--- Extracted material ---

-- ==== Sys2Proof/Machine/Jpeg.lean ====
section
/-! DEFINITION. Decoding stored samples: baseline JPEG, raw and GFP, with the causes of R333 and the decode units of
R347 (R329–R333). What R330 leaves to ISO/IEC 10918-1 is taken from it (notes/assumptions/70.md). -/
namespace Sys2Proof.Machine

def Img.none : Img := ⟨0, 0, 0, 0, false, []⟩
def cMALFORMED : Nat := 1
def cUNSUPPORTED : Nat := 2
def cSIZE : Nat := 3
def cCRC : Nat := 4
def cFETCH : Nat := 5
def cTIMEOUT : Nat := 6
def cHOST : Nat := 7
def cDEFERRED : Nat := 0x10
def Decoded.bad (cause du : Nat) : Decoded := ⟨cause, .none, du⟩

/-- The 16-byte header of the raw layout (R331). -/
def Img.header (i : Img) : List Byte :=
  natBytes 4 (i.w + 2 ^ 16 * i.h) ++ natBytes 4 (i.planes + 2 ^ 4 * i.fmt + 2 ^ 8 * b2n i.inter) ++ natBytes 8 0
/-- The sample in the raw layout. -/
def Img.raw (i : Img) : List Byte := i.header ++ i.data
/-- The code of plane p at row y, column x. -/
def Img.code (i : Img) (p y x : Nat) : Nat :=
  let k := if i.inter then (y * i.w + x) * i.planes + p else (p * i.h + y) * i.w + x
  if i.fmt = 8 then bytesNat ((i.data.drop (2 * k)).take 2) else (nth i.data k 0).toNat

/-! ### Raw (R331) -/

/-- A raw sample: the rows are copied unchanged. -/
def decodeRaw (l : List Byte) : Decoded :=
  let du := ceilDiv l.length 512
  let w := bytesNat (l.take 2)
  let h := bytesNat ((l.drop 2).take 2)
  let c := bytesNat ((l.drop 4).take 4)
  let planes := c % 16
  let fmt := c / 16 % 16
  let n := w * h * planes * (if fmt = 8 then 2 else 1)
  if l.length < 16 || w = 0 || 8192 < w || h = 0 || 8192 < h || planes = 0 || 4 < planes ||
      !(fmt = 1 || fmt = 2 || fmt = 8) || 2 ≤ c / 2 ^ 8 || bytesNat ((l.drop 8).take 8) != 0 || l.length < 16 + n then
    .bad cMALFORMED du
  else ⟨0, ⟨w, h, planes, fmt, c / 2 ^ 8 = 1, (l.drop 16).take n⟩, du⟩

/-! ### GFP (R332) -/

/-- The bits of a byte from bit 7 down. -/
def byteBits (b : Byte) : List Bool := (List.range 8).map fun i => bit b (7 - i)

/-- Count one-bits up to a zero-bit. -/
def unary : List Bool → Option (Nat × List Bool)
  | [] => .none
  | false :: t => some (0, t)
  | true :: t => (unary t).map fun r => (r.1 + 1, r.2)

/-- The next k bits, most significant first. -/
def takeBits : Nat → Nat → List Bool → Option (Nat × List Bool)
  | 0, a, l => some (a, l)
  | _ + 1, _, [] => .none
  | k + 1, a, b :: t => takeBits k (2 * a + b2n b) t

/-- The predicted value of an element. -/
def gfpPred (pred left up : Nat) : Nat := match pred with | 0 => 0 | 1 => left | 2 => up | _ => (left + up) / 2

/-- The elements of one row: those still to come are predicted from the row above, `up`. -/
def gfpElems (depth pred k : Nat) : Nat → List Nat → List Bool → Option (List Nat × List Bool)
  | _, [], bs => some ([], bs)
  | left, u :: us, bs => do
    let (q, bs) ← unary bs
    let (low, bs) ← takeBits k 0 bs
    let z := q * 2 ^ k + low
    let r : Int := if z % 2 = 0 then z / 2 else -((z + 1) / 2 : Nat)
    if r < -(2 ^ (depth - 1) : Nat) || ((2 ^ (depth - 1) : Nat) : Int) ≤ r then .none
    else
      let x := ((gfpPred pred left u : Int) + r).emod (2 ^ depth : Nat) |>.toNat
      let (t, bs) ← gfpElems depth pred k x us bs
      pure (x :: t, bs)

/-- One row: a byte of predictor and Rice parameter, then the elements to a byte boundary. -/
def gfpRow (depth : Nat) (up : List Nat) : List Byte → Option (List Nat × List Byte)
  | [] => .none
  | b :: t => do
    if 16 < bits b 4 0 then .none
    else
      let (xs, left) ← gfpElems depth (bits b 7 6) (bits b 4 0) 0 up (t.flatMap byteBits)
      pure (xs, t.drop (t.length - left.length / 8))

/-- The rows of one y, plane by plane, given the rows above. -/
def gfpPlanes (depth : Nat) : List (List Nat) → List Byte → Option (List (List Nat) × List Byte)
  | [], bs => some ([], bs)
  | u :: us, bs => do
    let (r, bs) ← gfpRow depth u bs
    let (t, bs) ← gfpPlanes depth us bs
    pure (r :: t, bs)

/-- h rows of every plane. -/
def gfpRows (depth : Nat) : Nat → List (List Nat) → List Byte → Option (List (List (List Nat)))
  | 0, _, _ => some []
  | h + 1, ups, bs => do
    let (r, bs) ← gfpPlanes depth ups bs
    let t ← gfpRows depth h r bs
    pure (r :: t)

/-- A GFP sample. -/
def decodeGfp (l : List Byte) : Decoded :=
  let w := bytesNat ((l.drop 4).take 2)
  let h := bytesNat ((l.drop 6).take 2)
  let planes := (nth l 8 0).toNat
  let depth := (nth l 9 0).toNat
  let du := 32 + ceilDiv (w * h * planes) 32
  if l.length < 32 || bytesNat (l.take 4) != 0x31504647 || w = 0 || 8192 < w || h = 0 || 8192 < h || planes = 0 ||
      4 < planes || !(depth = 8 || depth = 16) || bytesNat ((l.drop 10).take 22) != 0 then .bad cMALFORMED du
  else match gfpRows depth h (List.replicate planes (List.replicate w 0)) (l.drop 32) with
    | .none => .bad cMALFORMED du
    | some rows =>
      let data := (List.range planes).flatMap fun p => rows.flatMap fun r => (nth r p []).flatMap (natBytes (depth / 8))
      ⟨0, ⟨w, h, planes, if depth = 8 then 2 else 8, false, data⟩, du⟩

---

Work instructions
Gather from the records above every line containing the string "Machine".

Response area
-- ==== Sys2Proof/Machine/Jpeg.lean ====
namespace Sys2Proof.Machine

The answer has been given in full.